Nutritional Benefits:
- Chuck roast is rich in protein and iron, providing essential nutrients for energy and muscle repair.
- Carrots and celery are excellent sources of fiber and vitamins, particularly vitamin A, which promotes eye health.
- Green beans offer a variety of vitamins and minerals, including vitamin K and folate.
- Yukon Gold potatoes are a good source of complex carbohydrates, providing lasting energy.
- Low-sodium broth helps control the salt content of the soup, making it a healthier option for those monitoring sodium intake.
Dietary Information:
- Gluten-Free (if using gluten-free Worcestershire sauce)
- Dairy-Free
- Nut-Free
- Soy-Free
Nutritional Facts (per serving, estimated):
- Calories: 350 kcal
- Protein: 25g
- Fat: 20g
- Carbohydrates: 22g
- Fiber: 4g
- Sugar: 5g
- Sodium: 700mg
Storage:
- Refrigeration: Store leftovers in an airtight container in the fridge for up to 4 days.
- Freezing: Freeze the soup in portions for up to 3 months. Allow it to cool completely before freezing.
- Reheating: Reheat in a pot over medium heat until warmed through, or in the microwave in 1-2 minute increments, stirring in between.
Why You’ll Love This Recipe:
- Tender, flavorful beef: The slow-cooked chuck roast melts in your mouth, packed with savory flavor.
- Nutritious and satisfying: Filled with a variety of vegetables and protein, this soup is both hearty and healthy.
- Perfect for meal prep: This soup stores well and makes an excellent make-ahead meal for busy days.
- Versatile: Easily customize the vegetables to suit your taste or dietary needs.
- Comforting and warm: Ideal for a cozy family dinner or when you’re craving comfort food.
Conclusion:
This Hearty Beef Vegetable Soup is the ultimate comfort food, combining tender beef, wholesome vegetables, and a flavorful broth for a meal that’s both satisfying and nutritious. With its versatility and rich flavors, this soup is sure to become a family favorite, perfect for meal prep, chilly evenings, or feeding a crowd. Try it with your favorite sides and enjoy its warmth and deliciousness!
Frequently Asked Questions (FAQs):
- Can I use a different cut of beef?
Yes, you can use other cuts like brisket or short ribs, but chuck roast is preferred for its tenderness when slow-cooked. - Can I cook this soup in a slow cooker?
Absolutely!
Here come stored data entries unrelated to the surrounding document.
/-- Where payloads of the given sizes and their piece tables lie from `off` on, and OBJECT_BYTES (R543). -/
def ckLayout : Nat → List Nat → List (Nat × Nat) × Nat
  | off, [] => ([], alignUp off 4096)
  | off, n :: ns =>
    let p := alignUp off 4096
    let t := alignUp (p + n) 128
    let (r, e) := ckLayout (t + 4 * ceilDiv n mib) ns
    ((p, t) :: r, e)

/-- The boundary b(i) of an entry's slices (R550). -/
def sliceAt (e : PEnt) (i k : Nat) : Nat := if i < k then e.first + 64 * (ceilDiv e.count 64 * i / k) else e.first + e.count

/-- The copies a mask selects (R549, R555). -/
def maskCopies (mask : Nat) : List Nat := maskBits mask 9

/-- The records after JOBSTATE: copy code, entry, first coordinate, end (R550). -/
def ckRecords (c : PseJob) (mask i k : Nat) (es : List PEnt) : List (Nat × PEnt × Nat × Nat) :=
  es.flatMap (fun e =>
    let lo := sliceAt e i k
    let hi := sliceAt e (i + 1) k
    if hi ≤ lo then [] else ((maskCopies mask).filter (fun x => e.keeps c (ckptCopy x))).map (fun x => (x, e, lo, hi)))

/-- The copies an entry of the new table takes under a mask. -/
def ckWanted (c : PseJob) (mask : Nat) (es : List PEnt) : List (PEnt × Nat) :=
  es.flatMap (fun e => ((maskCopies mask).filter (fun x => e.keeps c (ckptCopy x))).map (fun x => (e, x)))

/-- Address and bytes of a record's payload. -/
def ckRange (e : PEnt) (copy lo hi : Nat) : Nat × Nat :=
  let f := e.fmtOf (ckptCopy copy)
  (e.addr (ckptCopy copy) + fmtBytes f (lo - e.first), fmtBytes f (hi - lo))

/-- Bytes of the JOBSTATE payload (R548). -/
def jobStateBytes : Nat := 4352

/-- A record header with its CRC (R546). -/
def recHeader (copy fmt shift id total first count pay bytes tab l0 l1 : Nat) : Bytes :=
  let h := leBytes 4 0x44524853 ++ leBytes 1 copy ++ leBytes 1 fmt ++ leBytes 1 shift ++ zeros 1 ++ leBytes 4 id ++ leBytes 6 total
    ++ leBytes 6 first ++ leBytes 6 count ++ zeros 2 ++ leBytes 8 pay ++ leBytes 8 bytes ++ leBytes 8 tab ++ leBytes 8 l0 ++ leBytes 8 l1 ++ zeros 52
  h ++ leBytes 4 (crc32c h)

/-- The piece table of a payload (R547). -/
def pieceTable (b : Bytes) : Bytes := (chunksOf mib (b.length / mib + 1) b).flatMap (fun p => leBytes 4 (crc32c p))

/-- Bytes 36 to 127 of a job's PSE_CONFIG (R360). -/
def PseJob.cfgBytes (c : PseJob) : Bytes :=
  let m := b2n c.sharded + 4 * b2n c.adamw + 16 * b2n c.exact + 32 * b2n c.hostOuter + 64 * b2n c.nesterov
  leBytes 4 m ++ leBytes 4 c.beta1 ++ leBytes 4 c.beta2 ++ leBytes 4 c.eps ++ leBytes 4 c.lambda ++ leBytes 4 c.alpha ++ leBytes 2 c.avgEvery ++ zeros 2
    ++ leBytes 4 c.eta ++ leBytes 4 c.betaO ++ leBytes 4 c.fastW ++ c.slowW.flatMap (leBytes 4) ++ zeros 40

/-- The step after step n: step numbers are 64 bits wide, and the one before step 0 is 2^64 − 1 (log 86). -/
def stepAfter (n : Nat) : Nat := (n + 1) % 2 ^ 64

/-- The last step completed; before the first one, the one before the job's first step (R361). -/
def Dev.lastStep (d : Dev) (j : Nat) : Nat :=
  match (d.pseUnit j).last, d.job j with
  | some n, _ => n
  | none, some x => (x.firstStep + 2 ^ 64 - 1) % 2 ^ 64
  | none, none => 0

/-- The JOBSTATE payload of a job (R548). -/
def Dev.jobState (d : Dev) (j : Nat) (c : PseJob) : Bytes :=
  let u := d.pseUnit j
  let mine := match d.rnd.cfg with | some r => r.job == j | none => false
  let isOpen := mine && d.flag WXU.ROUND_STATE.OPEN
  let ns := u.guard.norms
  leBytes 8 c.seed ++ leBytes 8 (d.lastStep j) ++ slice c.cfgBytes 0 92 ++ zeros 20
    ++ leBytes 4 u.guard.ratio ++ leBytes 2 u.guard.window ++ leBytes 2 u.guard.minHist ++ leBytes 4 u.guard.clip ++ zeros 4
    ++ leBytes 2 ns.length ++ zeros 6 ++ leBytes 2 (d.get WXU.EPOCH.CURRENT) ++ leBytes 1 (b2n mine + 2 * b2n isOpen) ++ zeros 1
    ++ leBytes 4 (u.sealedAcc.getD 0) ++ leBytes 4 u.applied ++ leBytes 4 (if isOpen then d.get WXU.ROUND_OPEN_ACC.ACCESSION else 0) ++ zeros 88
    ++ slice (ns.flatMap (leBytes 4)) 0 4096

/-- Read the records' payloads with their digest lanes (R546). -/
def Dev.ckPayloads (dom : Nat) : Dev → List (Nat × PEnt × Nat × Nat) → Dev × Except (Nat × Nat) (List (Bytes × Nat × Nat))
  | d, [] => (d, .ok [])
  | d, (x, e, lo, hi) :: rs =>
    match d.fetchAll (d.copyRanges 1 dom e (ckptCopy x) (lo - e.first) (hi - lo)) with
    | (d, .error y) => (d, .error y)
    | (d, .ok b) => match Dev.ckPayloads dom d rs with
      | (d, .error y) => (d, .error y)
      | (d, .ok bs) => (d, .ok ((b, digestLanes false e.id lo (fmtValues (e.fmtOf (ckptCopy x)) (hi - lo) b)) :: bs))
After browning the beef and sautéing the vegetables, transfer everything to a slow cooker and cook on low for 6-8 hours or high for 4-5 hours. - Can I add other vegetables?
Yes, feel free to add or substitute vegetables like peas, zucchini, or corn to suit your preferences. - How can I thicken the soup?
For a thicker consistency, you can mash some of the potatoes or add a slurry of cornstarch and water. - Can I make this soup ahead of time?
Yes, this soup is even better the next day as the flavors develop. It stores well in the refrigerator or freezer for later use.